:: Stored data ::
-- ==== Sys2Proof/Machine/Ops.lean ====
section
/-! DEFINITION. The named operations over the registers and the device: reading and writing a field, raising an event,
device time, free values, rounding, and the page index (R44 to R51). -/

namespace Sys2Proof.Machine

/-- Element `i` of a vector, or the default beyond its end. -/
def vget {α : Type} {n : Nat} (v : Vector α n) (i : Nat) (dflt : α) : α := v[i]?.getD dflt

/-- The vector with `f` applied to element `i`; unchanged beyond its end. -/
def vmod {α : Type} {n : Nat} (v : Vector α n) (i : Nat) (f : α → α) : Vector α n :=
  if h : i < n then v.set i (f v[i]) else v

/-! Page numbers (R45). -/

abbrev pgSYS : Nat := 0x00
abbrev pgCLK : Nat := 0x01
abbrev pgFLT : Nat := 0x02
abbrev pgIMD : Nat := 0x03
abbrev pgSVC : Nat := 0x04
abbrev pgFRM : Nat := 0x05
abbrev pgREC : Nat := 0x06
abbrev pgCFG : Nat := 0x07
abbrev pgSEC : Nat := 0x08
abbrev pgSEAL : Nat := 0x09
abbrev pgPLT : Nat := 0x0A
abbrev pgLEAF (n : Nat) : Nat := 0x10 + n
abbrev pgOBS (n : Nat) : Nat := 0x18 + n
/-- The feedback page of an axis: POS0 to POS7, then POSK0 to POSK3. -/
abbrev pgPOS (a : Nat) : Nat := 0x20 + a
abbrev pgEMU : Nat := 0x2C
abbrev pgSTEP (k : Nat) : Nat := 0x30 + k
abbrev pgSAFE : Nat := 0x38
abbrev pgFIO (x : Nat) : Nat := 0x40 + x
abbrev pgLSW (x : Nat) : Nat := 0x42 + x
abbrev pgLIMP : Nat := 0x44
abbrev pgCAN (c : Nat) : Nat := 0x50 + c
abbrev pgIMPO : Nat := 0x53
abbrev pgETH : Nat := 0x58
abbrev pgTRDP : Nat := 0x59
abbrev pgPTP : Nat := 0x5A
abbrev pgRING : Nat := 0x60

/-- The drive page of an axis: LEAF0 to LEAF7, then STEP0 to STEP3. -/
def pgDRV (a : Nat) : Nat := if a < 8 then 0x10 + a else 0x28 + a

/-- A drive register of an axis: the STEP pages hold the fields of `DRV_STAT`, `DIAG` and the offsets at their own places
(tables "LEAF*n* drive registers", "STEP*k* registers"). -/
def drvReg (a : Nat) (f : Fld) : Fld :=
  if a < 8 then f
  else if f.off = 0x090 then { f with off := 0x080 }
  else if f.off = 0x094 then { f with off := 0x090 }
  else if f.off = 0x098 then { f with off := 0x088 }
  else f

/-! The common header (tables "PG_CTRL" to "SH_EPOCH"). -/

def HDR.TEST : Fld := fld .rwp 0x010 2 1 0
def HDR.PARK : Fld := fld .rwp 0x010 1 1 0
def HDR.EN : Fld := fld .rwp 0x010 0 1 0
def HDR.USTAT : Fld := fld .ro 0x014 8 8 0
def HDR.STATE : Fld := fld .ro 0x014 0 4 0
def HDR.SEALED : Fld := fld .ro 0x018 2 1 0
def HDR.LOCKED : Fld := fld .ro 0x018 1 1 1
def HDR.EV_EN : Fld := fld .rw 0x024 0 32 0
def HDR.EV_STAT : Fld := fld .w1c 0x028 0 32 0
def HDR.CPSEL : Fld := fld .rw 0x030 4 4 0
def HDR.PEND : Fld := fld .ro 0x030 2 1 0
def HDR.EPOCH : Fld := fld .ro 0x034 0 32 0

/-- The stored fields of the common header. -/
def HDR.fields : List Fld := [HDR.TEST, HDR.PARK, HDR.EN, HDR.USTAT, HDR.STATE, HDR.SEALED, HDR.LOCKED, HDR.EV_EN,
  HDR.EV_STAT, HDR.CPSEL, HDR.PEND, HDR.EPOCH]

/-- The units a page can belong to (R45). -/
inductive Unit_ where
  | sys | clk | flt | imd | svc | frm | recE | cfg | sec | seal | plt
  | leaf (n : Nat) | obs (n : Nat) | pos (n : Nat) | posk (k : Nat) | emu | step (k : Nat) | safe
  | fio (x : Nat) | lsw (x : Nat) | limp | can (c : Nat) | impo | eth | trdp | ptp | ring
  deriving DecidableEq, Repr
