-- ==== Sys2Proof/Machine/Feedback.lean ====
section
/-! DEFINITION. Position and speed feedback: encoder, Hall and SSI inputs (R196 to R203), position, angle and speed
(R204 to R210), checks, fallback and validity (R211 to R218), start-up (R219, R220), the feedback of step axes (R223 to
R225) and encoder emulation (R226 to R229). Axes 0 to 7 are leaves, 8 to 11 steps. -/

namespace Sys2Proof.Machine

/-- Whether an axis counts an incremental encoder: always on a leaf axis, under ENC on a step axis. -/
def encFitted (d : Dev) (a : Nat) : Bool := a < 8 || d.on (pgPOS a) POSK.POS_CFG.ENC

/-- Whether a feedback page works: its axis present and the page not OFF. -/
def posOn (d : Dev) (a : Nat) : Bool := d.hasAxis a && (d.pgState (pgPOS a) == 1 || d.pgState (pgPOS a) == 2)

/-- Latch sensor fault `i` with its event, entry and error counter (R214, R218). -/
def sensorFault (a i ev : Nat) (c : Cause) (cnt : Option Fld) (d : Dev) : Dev :=
  let d := (d.modPs a fun x => { x with latch := setBit x.latch i true }).ev (pgPOS a) ev
  let d := match cnt with
    | some f => d.incSat (pgPOS a) f
    | none => d
  d.raise (pgPOS a) c 0xFF

/-- A count in the 48 bits of the extended count (R202). -/
def ext48 (c : Int) : Int := sgn 48 (uns 48 c)

/-- One encoder step: the extended count moves, and the count before it is kept for the longest Hall filter (R202, R212). -/
def encStep (a : Nat) (k : Int) (d : Dev) : Dev :=
  let t := d.tim.mot
  d.modPs a fun x =>
    { x with ext := ext48 (x.ext + k), encT := t
             encWas := ⟨x.ext, t⟩ :: x.encWas.takeWhile fun y => decide (t ≤ y.t + 6375) }

/-- The extended encoder count at an earlier time: the count before the first edge after it (R212). -/
def encAt (d : Dev) (a t : Nat) : Int :=
  (((d.ps a).encWas.takeWhile fun y => decide (t < y.t)).getLast?.map (·.c)).getD (d.ps a).ext

/-- The place of an A/B state, B in bit 1, in the quadrature order with A leading. -/
def quadPlace (q : Nat) : Nat := if q = 0 then 0 else if q = 1 then 1 else if q = 3 then 2 else 3

/-- How the count moves between two filtered A/B states; `none` where both levels change (R196). Model's choice: it counts up where A
leads B; the manual names no order, and `DIRINV` inverts it (assumption log 71). -/
def quadStep (p q : Nat) : Option Int :=
  let k := (quadPlace q + 4 - quadPlace p) % 4
  if k = 0 then some 0 else if k = 1 then some 1 else if k = 3 then some (-1) else none

/-- Filtered levels of two lines after the samples `s0` and `s1` of two consecutive MOTCLK cycles: a new level counts after two equal
samples (R196). -/
def filt2 (was s0 s1 : Nat) : Nat :=
  setBit (setBit was 0 (if bit s0 0 == bit s1 0 then bit s1 0 else bit was 0)) 1 (if bit s0 1 == bit s1 1 then bit s1 1 else bit was 1)

/-- A and B as sampled in this MOTCLK cycle and the one before, B in bit 1 (R196, R202, R205). -/
def encoderEdge (a s0 s1 : Nat) (d : Dev) : Dev :=
  if d.hasAxis a && encFitted d a then
    let p := (d.ps a).ab
    let q := filt2 p s0 s1
    let d := d.modPs a fun x => { x with ab := q }
    if !posOn d a then d
    else
      match quadStep p q with
      | none =>
        sensorFault a 2 Ev.POS.ENCERR Cz.POS.ENCERR (some POS.DIAG.ENCC) (d.modPs a fun x => { x with lastErr := d.tim.mot })
      | some k => if k = 0 then d else encStep a (if d.on (pgPOS a) POS.POS_CFG.DIRINV then -k else k) d
  else d

/-! Hall sensors. -/

/-- The codes (W, V, U) for increasing electrical angle, from the rising edge of U (R197). -/
def hallOrder (rev : Bool) : List Nat := if rev then [3, 1, 5, 4, 6, 2] else [5, 1, 3, 2, 6, 4]

/-- The sector of a valid code, counted from the rising edge of U. -/
def hallSector (rev : Bool) (code : Nat) : Nat := ((hallOrder rev).findIdx? (· == code)).getD 0

/-- The count change and whether a code is skipped, between two valid codes (R197). -/
def hallDelta (rev : Bool) (c0 c1 : Nat) : Int × Bool :=
  let k := (hallSector rev c1 + 6 - hallSector rev c0) % 6
  if k = 0 then (0, false) else if k = 1 then (1, false) else if k = 5 then (-1, false)
  else if k = 2 then (2, true) else if k = 4 then (-2, true) else (0, true)

/-- Electrical angle of the start of a sector, in 2⁻³² turn. -/
def sectorAngle (d : Dev) (n k : Nat) : Nat :=
  (d.get (pgPOS n) POS.HALL.HALLOFS * 65536 + k * 4294967296 / 6) % 4294967296

/-- Active POLEP of a leaf. -/
def polep (d : Dev) (n : Nat) : Nat := max 1 (d.get (pgLEAF n) LEAF.TORQUE.POLEP)

/-- The rotor angle of an extended encoder count without its alignment, in 2⁻³² turn. -/
def encTheta (d : Dev) (a : Nat) (c : Int) : Nat :=
  let cpr := max 1 (d.get (pgPOS a) POS.CPR.CPR)
  (c % cpr).toNat * 4294967296 / cpr

/-- Align the encoder so that POLEP × θ_m of a count equals an electrical angle (R209). -/
def alignTo (n elec : Nat) (c : Int) (d : Dev) : Dev :=
  let t : Int := (elec : Int) / polep d n
  d.modPs n fun x => { x with align := t - encTheta d n c }

/-- The electrical angle of a count, in 2⁻³² turn. -/
def encElec (d : Dev) (n : Nat) (c : Int) : Nat := uns 32 ((polep d n : Int) * ((encTheta d n c : Int) + (d.ps n).align))

/-- At a filtered Hall edge of time `t` whose nominal electrical angle is `elec`: the first after STARTING aligns the encoder (R209),
later ones cross-check it (R212). -/
def hallCross (n elec t : Nat) (d : Dev) : Dev :=
  if d.on (pgPOS n) POS.POS_CFG.ANGSRC && d.pgState (pgPOS n) == 2 then
    if !(d.ps n).aligned then (alignTo n elec (encAt d n t) d).modPs n fun x => { x with aligned := true }
    else
      let e := sgn 32 (uns 32 ((encElec d n (encAt d n t) : Int) - elec))
      let x16 := Num.quo 50 e 65536
      let above := decide (absI x16 > d.get (pgPOS n) POS.XCHK.XTOL * 256)
      let d := d.put (pgPOS n) POS.XERR.XERR (uns 16 x16)
      let d := d.modPs n fun x => { x with xchkN := if above then x.xchkN + 1 else 0 }
      if above then d.incSat (pgPOS n) POS.DIAG.XCHKC else d
  else d

/-- The Hall code of a leaf from the filtered lines of the field die, inverted by HALLPOL (R197): a change counts with the time of the
latest edge and cross-checks the encoder. -/
def hallTake (n : Nat) (d : Dev) : Dev :=
  let x := d.ps n
  let code := (x.hraw ^^^ d.get (pgPOS n) POS.POS_CFG.HALLPOL) % 8
  let bad := code == 0 || code == 7
  if code = x.code then d
  else
    let d := d.modPs n fun x => { x with code := code, codeT := d.tim.mot, invRep := false
                                         codeOk := if bad || x.code == 0 || x.code == 7 then 0 else x.codeOk }
    if bad then d
    else if !posOn d n || x.lastCode = 0 then d.modPs n fun x => { x with lastCode := code, codeOk := 0 }
    else
      let rev := d.on (pgPOS n) POS.HALL.HSEQ
      let t := x.hedge
      let (dc, skip) := hallDelta rev x.lastCode code
      let d := d.modPs n fun x =>
        { x with lastCode := code, hall := ext48 (x.hall + dc), hallT := if dc = 0 then x.hallT else t
                 hallUp := if dc = 0 then x.hallUp else decide (dc > 0) }
      let d := if skip then
          sensorFault n 1 Ev.POS.HALLSEQ Cz.POS.HALLSEQ (some POS.DIAG.HALLC) (d.modPs n fun x => { x with lastSeq := d.tim.mot })
        else d
      let k := hallSector rev code
      if dc = 0 then d else hallCross n (sectorAngle d n (if dc > 0 then k else k + 1)) t d

/-- The lines that have stood at their level for exactly `st` × 0.1 µs, once that is HALLFLT, are accepted by the field die's filter; the
edge's time is that of the filtered change less the filter time, at 0.1 µs resolution (R197). A frame shows it to the core at once, or
while frames are repeated with the next good one (R15, R217). -/
def hallFilter (n lines : Nat) (age : Nat → Nat) (st : Nat) (d : Dev) : Dev :=
  let was := (d.ps n).hraw
  let now := (List.range 3).foldl (fun r i => if age i = st then setBit r i (bit lines i) else r) was
  if st < d.get (pgPOS n) POS.HALL.HALLFLT ∨ now = was then d
  else
    let d := d.modPs n fun x => { x with hraw := now, hedge := (d.tim.mot - st * 25) / 25 * 25 }
    if (d.di (dieOf n)).lost = 0 then hallTake n d else d

/-- The Hall lines and how long each has stood at its level: every line has a filter of its own, and the oldest change comes first
(R197). -/
def hallEdge (n lines : Nat) (age : Nat → Nat) (d : Dev) : Dev :=
  if !d.part.hasLeaf n then d
  else
    let hi := max (age 0) (max (age 1) (age 2))
    let lo := min (age 0) (min (age 1) (age 2))
    d.each [hi, age 0 + age 1 + age 2 - hi - lo, lo] (hallFilter n lines age)

/-- HALLPOL has a new active value: the code follows without an edge (R197). -/
def hallPol (n : Nat) (d : Dev) : Dev :=
  let code := ((d.ps n).hraw ^^^ d.get (pgPOS n) POS.POS_CFG.HALLPOL) % 8
  let bad := code == 0 || code == 7
  d.modPs n fun x => { x with code := code, lastCode := if bad then 0 else code, codeT := d.tim.mot, invRep := false, codeOk := 0 }

/-- A code of 0 or 7 has lasted two PWM periods (R197): once for each time that it appears, and while the lines still show it. -/
def hallInvalid (n lines : Nat) (d : Dev) : Dev :=
  let x := d.ps n
  if posOn d n && (lines ^^^ d.get (pgPOS n) POS.POS_CFG.HALLPOL) % 8 == x.code && (x.code == 0 || x.code == 7) && !x.invRep && decide (x.codeT + 16000 ≤ d.tim.mot) then
    sensorFault n 0 Ev.POS.HALLINV Cz.POS.HALLINV (some POS.DIAG.HALLC) (d.modPs n fun x => { x with invRep := true, codeOk := 0 })
  else d

/-- A rising edge of the filtered Z line: the first one in RUN gives the index reference, later ones are checked (R211). -/
def indexHit (a : Nat) (d : Dev) : Dev :=
  let cpr := max 1 (d.get (pgPOS a) POS.CPR.CPR)
  let z := ((d.ps a).ext % cpr).toNat
  let d := d.put (pgPOS a) POS.ZCAP.ZCAP z
  match (d.ps a).idx with
  | none => if d.pgState (pgPOS a) = 2 then d.modPs a fun x => { x with idx := some z } else d
  | some r =>
    let k := (z + cpr - r % cpr) % cpr
    let diff := min k (cpr - k)
    if diff > d.get (pgPOS a) POS.SPD.ZTOL then
      sensorFault a 3 Ev.POS.ZERR Cz.POS.ZERR (some POS.DIAG.ENCC) (d.modPs a fun x => { x with lastZ := d.tim.mot })
    else d

/-- Z as sampled in this MOTCLK cycle and the one before (R196, R211). -/
def indexEdge (a : Nat) (z0 z1 : Bool) (d : Dev) : Dev :=
  if d.hasAxis a && encFitted d a && z0 == z1 then
    let rise := z1 && !(d.ps a).z
    let d := d.modPs a fun x => { x with z := z1 }
    if rise && posOn d a && d.on (pgPOS a) POS.POS_CFG.ZEN then indexHit a d else d
  else d

/-! SSI. -/

/-- CRC length of a selection (table "SSI CRC selection"). -/
def crcLen (sel : Nat) : Nat := if sel = 0 then 5 else if sel = 1 then 6 else 8

/-- Duration of the configured frame in ns, DLY included (R198, R200). -/
def ssiFrameNs (d : Dev) (n : Nat) : Nat :=
  let pg := pgPOS n
  (d.get pg POS.SSI_CFG.DBITS + d.get pg POS.SSI_CFG.ERREN + crcLen (d.get pg POS.SSI_CFG.CRCSEL) + 1) *
    (2 * (d.get pg POS.SSI_CFG.CLKDIV + 1)) * 10 + d.get pg POS.SSI_CFG.DLY * 10

/-- Gray to binary over `w` bits: each bit is the parity of the bits from it upward. -/
def grayToBin (v : Nat) : Nat → Nat
  | 0 => 0
  | w + 1 => (popcount 32 (v / 2 ^ w) % 2) * 2 ^ w + grayToBin v w

/-- Position in µm of an SSI word against a reference (R204). -/
def ssiPos (d : Dev) (n word : Nat) (ref : Int) : Int :=
  let b := d.get (pgPOS n) POS.SSI_CFG.DBITS
  Num.quo 51 (sgn b (uns b ((word : Int) - ref)) * d.geti (pgPOS n) POS.SSI_SCALE.SCALE) 65536

/-- `w` bits of an SSI frame, most significant first, through the CRC of a polynomial given without its leading term, of `len` bits
(R199, table "SSI CRC selection"). -/
def ssiCrcRun (len poly bits : Nat) : Nat → Nat → Nat
  | 0, c => c
  | w + 1, c =>
    let top := xor (bit c (len - 1)) (bit bits w)
    let c := 2 * c % 2 ^ len
    ssiCrcRun len poly bits w (if top then c ^^^ poly else c)

/-- The CRC of a selection over `w` bits, initial value 0. -/
def ssiCrc (sel bits w : Nat) : Nat :=
  if sel = 0 then ssiCrcRun 5 5 bits w 0 else if sel = 1 then ssiCrcRun 6 3 bits w 0 else ssiCrcRun 8 7 bits w 0

/-- A missing SSI word (R199, R214). -/
def ssiMissing (n ev : Nat) (c : Option Cause) (d : Dev) : Dev :=
  let d := d.modPs n fun x => { x with miss := x.miss + 1, ssiGot := false, ssiTried := true, ssiRun := 0 }
  let d := (d.ev (pgPOS n) ev).incSat (pgPOS n) POS.DIAG.SSIC
  match c with
  | some c => d.raise (pgPOS n) c 0xFF
  | none => d

/-- An SSI word whose CRC and error bit hold: Gray decoding and the jump check against the position predicted from the previous
accepted word and the last speed over the boundaries since (R199). -/
def ssiWord (n raw : Nat) (d : Dev) : Dev :=
  let b := d.get (pgPOS n) POS.SSI_CFG.DBITS
  let bin := if d.on (pgPOS n) POS.SSI_CFG.GRAY then grayToBin raw b else raw
  let jump := match (d.ps n).ssi with
    | some p => decide (absI (ssiPos d n bin p - Num.quo 52 ((d.fbk n).v * 16 * ((d.ps n).miss + 1)) 62500) >
        d.get (pgPOS n) POS.SSI_CFG.JUMPTOL * 1000)
    | none => false
  if jump then
    -- the next word is judged against this one while the page is starting
    (ssiMissing n Ev.POS.SSIJUMP (some Cz.POS.SSIJUMP) d).modPs n fun x =>
      { x with ssi := if d.pgState (pgPOS n) = 1 then some bin else x.ssi }
  else
    (d.modPs n fun x => { x with ssi := some bin, miss := 0, ssiGot := true, ssiTried := true, ssiRun := x.ssiRun + 1 }).put
      (pgPOS n) POS.SSIRAW.WORD bin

:: The task ::
Transcribe only the lines from the beginning of the entries to the line with "unchanged beyond its end. -/", inclusive, exactly as written.

:: Expected answer ::
-- ==== Sys2Proof/Machine/Ops.lean ====
section
/-! DEFINITION. The named operations over the registers and the device: reading and writing a field, raising an event,
device time, free values, rounding, and the page index (R44 to R51). -/

namespace Sys2Proof.Machine

/-- Element `i` of a vector, or the default beyond its end. -/
def vget {α : Type} {n : Nat} (v : Vector α n) (i : Nat) (dflt : α) : α := v[i]?.getD dflt

/-- The vector with `f` applied to element `i`; unchanged beyond its end. -/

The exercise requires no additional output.